Failure to Supervise
The PCAOB settlement order does not paint a flattering picture of Marcello. As vice-chair of KPMG’s audit practice, Marcello was responsible for the firm’s Department of Professional Practice, headed by a partner named David Middendorf. Within that department was a team known as the Inspections Group, which had been tasked with improving KPMG’s performance on the PCAOB’s annual inspection of KPMG audits.
As early as March 2016, the order says, Middendorf told Marcello that the Inspections Group had obtained advance information about which audits PCAOB inspectors would examine that year. Specifically, Marcello understood that KPMG had obtained that information thanks to one of Middendorf’s subordinates, Brian Sweet. Sweet was one of the former PCAOB staffers who landed a job at KPMG in exchange for sharing that confidential information about the inspections.

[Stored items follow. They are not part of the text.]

-- ==== Sys2Proof/Certificates/Slice0/Obligations.lean ====
section
/-! DEFINITION. The statements for the provers. -/
open Sys2Proof Sys2Proof.Machine

/-- R173: the integer instructions. A wide statement: sixteen instructions, each with its value and latency, and the landing. R44 has DSEL wait for the register it reads; the step that this wait takes, an arrival of the oldest result, is the choice of log entries 3 and 17, and no rule of the spec. -/
def Obligations.IntResults : Prop :=
  (∀ (s : State) (k d a b : Nat) (i : Issue) (op : Instr) (lat : Nat) (f : DWord → DWord → DWord) (va vb : Nat → DWord),
    (op, lat, f) ∈ ([(.add d a b, 1, fun x y => x + y), (.sub d a b, 1, fun x y => x - y), (.mul d a b, 3, fun x y => x * y),
      (.mulh d a b, 3, fun x y => BitVec.ofInt 64 (x.toInt * y.toInt / 2 ^ 64)),
      (.and_ d a b, 1, fun x y => x &&& y), (.or_ d a b, 1, fun x y => x ||| y), (.xor_ d a b, 1, fun x y => x ^^^ y),
      (.shl d a b, 1, fun x y => x <<< (y.toNat % 64)), (.shr d a b, 1, fun x y => x >>> (y.toNat % 64)),
      (.sra d a b, 1, fun x y => x.sshiftRight (y.toNat % 64)),
      (.min_ d a b, 1, fun x y => if x.toInt ≤ y.toInt then x else y),
      (.max_ d a b, 1, fun x y => if y.toInt ≤ x.toInt then x else y)] : List (Instr × Nat × (DWord → DWord → DWord))) →
    InSlot s k 1 i → (∀ e ∈ i.dies 1, rx (look s k 1 e) a = .ok (va e)) → (∀ e ∈ i.dies 1, rx (look s k 1 e) b = .ok (vb e)) →
    exec op s = .next (issued s k 1 i (resultsOf s k 1 i (fun e => [{ lat := lat, eff := .xreg d (f (va e) (vb e)) }]))))
  ∧ (∀ (s : State) (k d a m : Nat) (i : Issue) (va : Nat → DWord), InSlot s k 1 i → (∀ e ∈ i.dies 1, rx (look s k 1 e) a = .ok (va e)) →
    exec (.addi d a m) s = .next (issued s k 1 i (resultsOf s k 1 i
      (fun e => [{ lat := 1, eff := .xreg d (va e + BitVec.ofInt 64 (sextNat m 14)) }]))))
  ∧ (∀ (s : State) (k d m : Nat) (i : Issue), InSlot s k 1 i →
    exec (.lui d m) s = .next (issued s k 1 i (resultsOf s k 1 i
      (fun _ => [{ lat := 1, eff := .xreg d (BitVec.ofInt 64 (sextNat m 19 * 2 ^ 13)) }]))))
  ∧ (∀ (s : State) (k d a b p : Nat) (i : Issue) (va vb : Nat → DWord) (vp : Nat → Bool), InSlot s k 1 i →
    (∀ e ∈ i.dies 1, rx (look s k 1 e) a = .ok (va e)) → (∀ e ∈ i.dies 1, rx (look s k 1 e) b = .ok (vb e)) →
    (∀ e ∈ i.dies 1, rp (look s k 1 e) p = .ok (vp e)) →
    exec (.sel d a b p) s = .next (issued s k 1 i (resultsOf s k 1 i
      (fun e => [{ lat := 1, eff := .xreg d (if vp e then va e else vb e) }]))))
  ∧ (∀ (s : State) (k d a : Nat) (i : Issue) (va : Nat → DWord), InSlot s k 1 i →
    (∀ e ∈ i.dies 1, rx (look s k 1 e) (a + (look s k 1 e).die) = .ok (va e)) →
    exec (.dsel d a) s = .next (issued s k 1 i (resultsOf s k 1 i (fun e => [{ lat := 1, eff := .xreg d (va e) }]))))
  ∧ (∀ (s : State) (k d a e : Nat) (i : Issue), k < 64 → s.turn = .core k → (s.core k).handler = none → (s.core k).issue = some i →
    i.brtDone = true → i.slot = 1 → e ∈ i.dies 1 → rx (look s k 1 e) (a + (look s k 1 e).die) = .error .wait →
    exec (.dsel d a) s = .next (arriveOldest s k))
  ∧ (∀ (s : State) (e : Entry) (d : Nat) (v : DWord), e.eff = .xreg d v → e.fl = 0 → e.mx = 0 →
    landEntry s e = s.writeX e.unit d v)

Despite knowing about the origins of that intel, when Marcello should have exercised his authority to end such monkey business, he did not. Rather, the PCAOB said:
Despite knowing that Middendorf and others had received advance notice of certain inspection selections and intended to review and could enhance work papers for those audits, Marcello failed to take appropriate action in response. Marcello did not report or escalate the matter, or instruct Middendorf and other subordinates to refrain from using the PCAOB’s confidential information. In failing to take action in response to learning about the receipt and intended use of confidential information in 2016, Marcello missed an opportunity to change the tone at the top of the Firm, which could have helped prevent further violations.
That same cycle of poor judgment happened again in 2017, when Sweet had again worked his PCAOB contacts for intel on upcoming inspections. Marcello only put a stop to things when he learned that other KPMG partners had figured out the scam and were preparing to disclose it.
Will We See More of This?
The PCAOB has taken action many times before against audit firm partners for sloppy audit practices. We have not, however, seen the PCAOB take action against senior audit firm leaders for poor corporate culture and tone at the top. So the obvious question is: will we see more of this in the future?
For example, right away I wonder about the cheating scandals that have happened at both KPMG and PwC. In both cases, many hundreds of employees were sharing answers for internal training tests. In KPMG’s case specifically, employees manipulated computer servers and HTML code to lower the threshold for passing the tests. That’s an extraordinary amount of conspiracy and willful misconduct.
You can’t have such widespread misconduct without a poor culture. So will the PCAOB collect more scalps from people high up the org chart, for their poor supervision?
Eventually an enforcement push like this might trickle down to corporate clients; if senior audit firm leaders lean on engagement partners to do better, those engagement partners might then become more by-the-book sticklers for following the rules. That could lead to more, shall we say, bracing discussions about how your specific audit will work.
It’s also interesting to see that we have yet another regulator in the Biden Administration starting to take tone at the top more seriously. That’s been the watchword from the Justice Department since last year; the Securities and Exchange Commission picked up that mantra too, and now we see it at the PCAOB.
Who knows? Eventually we might start to see enforcement of tone at the top all over the place.